▶ Goal of the exercise: Only one stretch of the data below is wanted: the lines starting at the one with "with armRef := none, toConvert" and ending at the one with "if 1 < ((List.range", both included, given again exactly.

▶ Information given:
-- ==== Sys2Proof/Machine/Update.lean ====
section
/-!
DEFINITION. Machine/Update.lean: staging, arming and activation of software sets, and RECOVERY
downloads (R447 to R457).
-/

namespace Sys2Proof.Machine

/-! ### Staging (R452, R453) -/

def State.updSrc (s : State) : Nat := s.pair F.GLB_UPD_SRC_LO_ADDR F.GLB_UPD_SRC_HI_ADDR
def State.updLen (s : State) : Nat := s.fld F.GLB_UPD_LEN_BYTES

/-- Refuse a stage or an arm. -/
def State.updRefuse (s : State) (reason : Nat) : State :=
  ((s.setFlag F.GLB_UPD_STAT_REFUSED true).setFld F.GLB_UPD_STAT_REASON reason).raise 239 reason

/-- The first of the conditions 1 to 5 that refuses the container in module DRAM. -/
def State.stageReason (s : State) (sigOk : Bool) : Nat :=
  let r := containerReason (s.readBytes s.updSrc s.updLen) s.updLen sigOk s.nv.minSvn
  if r ≠ 0 then r else if inDram s.updSrc s.updLen then 0 else 5

/-- Write an image to the inactive slot. -/
def NvSt.putOther (n : NvSt) (i : Option ImageInfo) : NvSt :=
  if n.slotB then { n with imageA := i } else { n with imageB := i }

/-- No staged set waits any longer. -/
def State.dropStaged (s : State) : State :=
  let s := (s.setFlag F.GLB_UPD_STAT_STAGED false).setFld F.GLB_UPD_ID_STG_IMAGE_ID 0
  { s with nv := { s.nv with staged := false } }

/-- STAGE: refused while a set is armed or a stage runs, else the container is read. `sigOk` is the
verdict of its signature. -/
def State.stageStart (s : State) (sigOk : Bool) : State :=
  if s.flag F.GLB_UPD_STAT_ARMED || s.flag F.GLB_UPD_STAT_STAGING then
    let r := s.stageReason sigOk
    s.updRefuse (if r = 0 then 6 else r)
  else s.dropStaged.setFlag F.GLB_UPD_STAT_STAGING true

/-- The stage ends: the set waits in the inactive slot, or the stage is refused. -/
def opStageDone (sigOk : Bool) (s : State) : State :=
  if !s.flag F.GLB_UPD_STAT_STAGING then s else
  let r := s.stageReason sigOk
  let img := imageOf (s.readBytes s.updSrc s.updLen)
  let s := s.setFlag F.GLB_UPD_STAT_STAGING false
  if r ≠ 0 then s.updRefuse r else
  let s := { s with nv := { s.nv.putOther (some img) with staged := true, failedSet := false } }
  let s := (s.setFlag F.GLB_UPD_STAT_STAGED true).setFld F.GLB_UPD_ID_STG_IMAGE_ID img.id
  s.raise 236 img.id

/-! ### Arming (R454, R456) -/

/-- T_upd as GLB_UPD_TIME gives it, ns of module time; ARM takes it (R454). -/
def State.updTime (s : State) : Nat := s.pair F.GLB_UPD_TIME_LO_TIME F.GLB_UPD_TIME_HI_TIME

/-- ARM: reasons 6, 7 and 8. The reference time of the arm is known in LOCKED and in HOLDOVER. -/
def State.arm (s : State) : State :=
  let lo := s.modNs + 2 * 1000000000
  let hi := s.modNs + 7 * 86400 * 1000000000
  if s.flag F.GLB_UPD_STAT_ARMED || s.flag F.GLB_UPD_STAT_STAGING then s.updRefuse 6
  else if !s.flag F.GLB_UPD_STAT_STAGED then s.updRefuse 7
  else if s.updTime < lo ∨ hi < s.updTime then s.updRefuse 8
  else
    let ofs := toSigned 64 (s.pair F.FUS_TB_OFS_LO_OFS F.FUS_TB_OFS_HI_OFS)
    let ref := if s.tbState = 2 ∨ s.tbState = 3 then some ((s.updTime : Int) + ofs) else none
    let s := { s with boot := { s.boot with armRef := ref, toConvert := none, updAt := s.updTime } }
    s.setFlag F.GLB_UPD_STAT_ARMED true

/-- DISARM takes effect up to 1 s before T_upd, and at any time before a kept arm is converted. -/
def State.disarm (s : State) : State :=
  if s.flag F.GLB_UPD_STAT_ARMED && !s.nv.defer &&
      (s.boot.toConvert.isSome || decide (s.modNs + 1000000000 ≤ s.boot.updAt)) then
    let s := { s with boot := { s.boot with armRef := none, toConvert := none } }
    s.setFlag F.GLB_UPD_STAT_ARMED false
  else s

/-- DISCARD drops a staged set that is not armed; NAND is not written (R19, R454). -/
def State.discard (s : State) : State :=
  if s.flag F.GLB_UPD_STAT_ARMED || !s.flag F.GLB_UPD_STAT_STAGED then s
  else s.dropStaged

/-- A write to GLB_UPD_CTL: GROUP is stored, then the command of the one bit set acts; several set bits
carry out none (R539). -/
def opUpdCtl (v : Nat) (sigOk : Bool) (s : State) : State :=
  let s := s.setFld F.GLB_UPD_CTL_GROUP (bitsOf v 16 16)
  if 1 < ((List.range 4).filter (bitOf v)).length then s.badAccess else
  let s := if bitOf v 0 then s.stageStart sigOk else s
  let s := if bitOf v 1 then s.arm else s
  let s := if bitOf v 2 then s.disarm else s
  if bitOf v 3 then s.discard else s

def execUpdateStage (t : Nat) (v : Word) (sigOk : Bool) (s : State) : Host.Outcome State Fault Refusal :=
  .next (opUpdCtl (v.toNat ||| 1) sigOk (s.tick t))

def execUpdateStageDone (t : Nat) (sigOk : Bool) (s : State) : Host.Outcome State Fault Refusal :=
  .next (opStageDone sigOk (s.tick t))

def execUpdateArm (t : Nat) (v : Word) (s : State) : Host.Outcome State Fault Refusal :=
  .next (opUpdCtl (v.toNat ||| 2) true (s.tick t))

def execUpdateDisarm (t : Nat) (v : Word) (s : State) : Host.Outcome State Fault Refusal :=
  .next (opUpdCtl (v.toNat ||| 4) true (s.tick t))

def execUpdateDiscard (t : Nat) (v : Word) (s : State) : Host.Outcome State Fault Refusal :=
  .next (opUpdCtl (v.toNat ||| 8) true (s.tick t))

/-- T_upd is reached (R455): activation at once in COMPAT, ROAD, SERVICE or BOOT with the machine still,
else it is deferred. -/
def opActivationDue (s : State) : State :=
  if !s.flag F.GLB_UPD_STAT_ARMED || s.nv.defer || s.boot.toConvert.isSome || decide (s.modNs < s.boot.updAt)
  then s
  else
    let modeOk := s.mode == .compat || s.mode == .road || s.mode == .service || s.mode == .boot
    if modeOk && s.flag F.GOO_STAT_STILL && !s.flag F.GOO_STAT_HDRENG then
      let s := { s with nv := { s.nv.activate with wakeOwed := true } }
      (s.setFlag F.GLB_UPD_STAT_ARMED false).pendMode .standby
    else
      let s := { s with nv := { s.nv with defer := true } }
      (s.setFlag F.GLB_UPD_STAT_DEFER true).raise 237 (s.fld F.GLB_UPD_CTL_GROUP)

def execUpdateActivation (t : Nat) (s : State) : Host.Outcome State Fault Refusal :=
  .next (opActivationDue (s.tick t))

/-! ### RECOVERY downloads (R447 to R449) -/

/-- The ROM sends an answer. -/
def State.answerWith (s : State) (bs : List Nat) : State :=
  { s with boot := { s.boot with answer := bs.map (fun n => BitVec.ofNat 8 n) } }

/-- The file name that a write request must give. -/
def pletuName : List Byte := [0x66, 0x76, 0x37, 0x32, 0x30, 0x34, 0x2E, 0x70, 0x6C, 0x74, 0x75]

/-- The decimal digits of a number, as TFTP options carry it. -/
def decimal : Nat → Nat → List Nat
  | 0, _ => []
  | f + 1, n => if n < 10 then [48 + n] else decimal f (n / 10) ++ [48 + n % 10]

/-- "blksize" and "tsize" of an option acknowledgement. -/
def oackOptions (blksize size : Option Nat) : List Nat :=
  (match blksize with
    | some n => [98, 108, 107, 115, 105, 122, 101, 0] ++ decimal 5 n ++ [0]
    | none => [])
  ++ (match size with
    | some n => [116, 115, 105, 122, 101, 0] ++ decimal 11 n ++ [0]
    | none => [])

/-- A request to the ROM's TFTP server: one write request at a time, for the one file, in octet mode. -/
def opTftpRequest (write : Bool) (file : List Byte) (octet : Bool) (blksize size : Option Nat) (s : State) :
    State :=
  if s.mode ≠ .recovery then s
  else if !write || file != pletuName then s.answerWith [0, 5, 0, 2, 0]
  else if !octet then s.answerWith [0, 5, 0, 0, 0]
  else if s.boot.rxOpen then s
  else
    let blk := match blksize with
      | some n => if 512 ≤ n then some (min n 1468) else none
      | none => none
    let s := { s with boot := { s.boot with
      rxOpen := true, rxDone := false, rxNext := 1, rxBytes := [], rxLen := size.getD 0, tftpBlk := blk.getD 512 } }
    if blk.isNone && size.isNone then s.answerWith [0, 4, 0, 0]
    else s.answerWith ([0, 6] ++ oackOptions blk size)

def execRecoveryTftpRequest (t : Nat) (write : Bool) (file : List Byte) (octet : Bool)
    (blksize size : Option Nat) (s : State) : Host.Outcome State Fault Refusal :=
  .next (opTftpRequest write file octet blksize size (s.tick t))

/-- A TFTP data packet; the final ACK waits for R449. -/
def opTftpData (blk : Nat) (data : List Byte) (s : State) : State :=
  let b := s.boot
  if s.mode ≠ .recovery ∨ !b.rxOpen ∨ b.rxDone ∨ b.tftpBlk = 0 then s
  else if blk = b.rxNext % 65536 then
    let d := data.take b.tftpBlk
    let s := { s with boot := { b with rxNext := b.rxNext + 1, rxBytes := b.rxBytes ++ d } }
    if d.length < b.tftpBlk then
      { s with boot := { s.boot with rxDone := true, rxLen := if b.rxLen = 0 then s.boot.rxBytes.length else b.rxLen } }
    else s.answerWith [0, 4, blk / 256, blk % 256]
  else if blk = (b.rxNext - 1) % 65536 then s.answerWith [0, 4, blk / 256, blk % 256]
  else s

def execRecoveryTftpData (t : Nat) (blk : Nat) (data : List Byte) (s : State) :
    Host.Outcome State Fault Refusal :=
  .next (opTftpData blk data (s.tick t))

/-- The answer frame on 0x7E8 (R448). -/
def State.canAnswer (s : State) (cmd seq status : Nat) : State :=
  s.answerWith [0x80 + cmd, seq, status, 0, 0, 0, 0, 0]

/-- START: a download over CAN begins. -/
def opCanStart (data : List Byte) (s : State) : State :=
  if s.mode ≠ .recovery ∨ data.length ≠ 8 ∨ natAt data 0 1 ≠ 1 then s else
  let s := { s with boot := { s.boot with
    rxOpen := true, rxDone := false, rxNext := 0, rxBytes := [], rxLen := natAt data 1 4, tftpBlk := 0 } }
  s.canAnswer 1 0 0

def execRecoveryCanStart (t : Nat) (data : List Byte) (s : State) : Host.Outcome State Fault Refusal :=
  .next (opCanStart data (s.tick t))

/-- DATA: the next six bytes; a repeat of the previous sequence is answered and not stored twice. -/
def opCanData (data : List Byte) (s : State) : State :=
  let b := s.boot
  if s.mode ≠ .recovery ∨ data.length ≠ 8 ∨ natAt data 0 1 ≠ 2 ∨ b.tftpBlk ≠ 0 then s else
  let q := natAt data 1 1
  if !b.rxOpen || b.rxDone then s.canAnswer 2 q 1
  else if b.rxNext ≠ 0 ∧ q = (b.rxNext - 1) % 256 then s.canAnswer 2 q 0
  else if q ≠ b.rxNext % 256 then s.canAnswer 2 q 1
  else if b.rxLen ≤ b.rxBytes.length then s.canAnswer 2 q 2
  else
    let d := (bytesAt data 2 6).take (b.rxLen - b.rxBytes.length)
    let s := { s with boot := { b with rxNext := b.rxNext + 1, rxBytes := b.rxBytes ++ d } }
    s.canAnswer 2 q 0

def execRecoveryCanData (t : Nat) (data : List Byte) (s : State) : Host.Outcome State Fault Refusal :=
  .next (opCanData data (s.tick t))

/-- END: answered once R449 is complete; one with no download open is out of sequence, like DATA
(log entry 124). -/
def opCanEnd (data : List Byte) (s : State) : State :=
  let b := s.boot
  if s.mode ≠ .recovery ∨ data.length ≠ 8 ∨ natAt data 0 1 ≠ 3 ∨ b.tftpBlk ≠ 0 then s
  else if !b.rxOpen then s.canAnswer 3 0 1
  else { s with boot := { b with rxDone := true } }

def execRecoveryCanEnd (t : Nat) (data : List Byte) (s : State) : Host.Outcome State Fault Refusal :=
  .next (opCanEnd data (s.tick t))

/-- The ROM answers the end of a download: `status` 0 accepted, 3 check failed, 4 write failed. -/
def State.rxAnswer (s : State) (status : Nat) : State :=
  if s.boot.tftpBlk = 0 then s.canAnswer 3 0 status
  else if status = 0 then
    let n := (s.boot.rxNext - 1) % 65536
    s.answerWith [0, 4, n / 256, n % 256]
  else s.answerWith [0, 5, 0, 0, 0]

/-- A whole download is checked and written (R449); `written` is the outcome of the write. -/
def opDownloadDone (sigOk written : Bool) (s : State) : State :=
  let b := s.boot
  if s.mode ≠ .recovery ∨ !b.rxOpen ∨ !b.rxDone then s else
  let r := if b.rxBytes.length ≠ b.rxLen then 1 else containerReason b.rxBytes b.rxLen sigOk s.nv.minSvn
  let closed := { s with boot := { b with rxOpen := false, rxDone := false, rxBytes := [] } }
  if r ≠ 0 then (closed.rxAnswer 3).raise 239 r
  else if !written then closed.rxAnswer 4
  else
    let img := imageOf b.rxBytes
    let closed := closed.setFlag F.GLB_UPD_STAT_ARMED false
    let s := { closed with
      boot := { closed.boot with rxDone := true, armRef := none, toConvert := none }
      nv := { s.nv with
        imageA := some img, imageB := none, slotB := false, nor := img, loader := img.loader, bootCnt := 0
        staged := false, failedSet := false, firstStart := false, newSlot := false, defer := false, armDropped := false } }
    s.rxAnswer 0

def execRecoveryDownloadDone (t : Nat) (sigOk written : Bool) (s : State) :
    Host.Outcome State Fault Refusal :=
  .next (opDownloadDone sigOk written (s.tick t))

/-- After a download the ROM enters BOOT through a reset of the hub domain, once RCV_N is high. -/
def opRecoveryExit (rcvHigh : Bool) (s : State) : State :=
  if s.mode ≠ .recovery ∨ s.boot.rxOpen ∨ !s.boot.rxDone ∨ !rcvHigh then s
  else { s.henFlush.hubReset .boot with bootAt := s.now }

def execRecoveryExit (t : Nat) (rcvHigh : Bool) (s : State) : Host.Outcome State Fault Refusal :=
  .next (opRecoveryExit rcvHigh (s.tick t))

end Sys2Proof.Machine
end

▶ Written solution:
    let s := { s with boot := { s.boot with armRef := none, toConvert := none } }
    s.setFlag F.GLB_UPD_STAT_ARMED false
  else s

/-- DISCARD drops a staged set that is not armed; NAND is not written (R19, R454). -/
def State.discard (s : State) : State :=
  if s.flag F.GLB_UPD_STAT_ARMED || !s.flag F.GLB_UPD_STAT_STAGED then s
  else s.dropStaged

/-- A write to GLB_UPD_CTL: GROUP is stored, then the command of the one bit set acts; several set bits
carry out none (R539). -/
def opUpdCtl (v : Nat) (sigOk : Bool) (s : State) : State :=
  let s := s.setFld F.GLB_UPD_CTL_GROUP (bitsOf v 16 16)
  if 1 < ((List.range 4).filter (bitOf v)).length then s.badAccess else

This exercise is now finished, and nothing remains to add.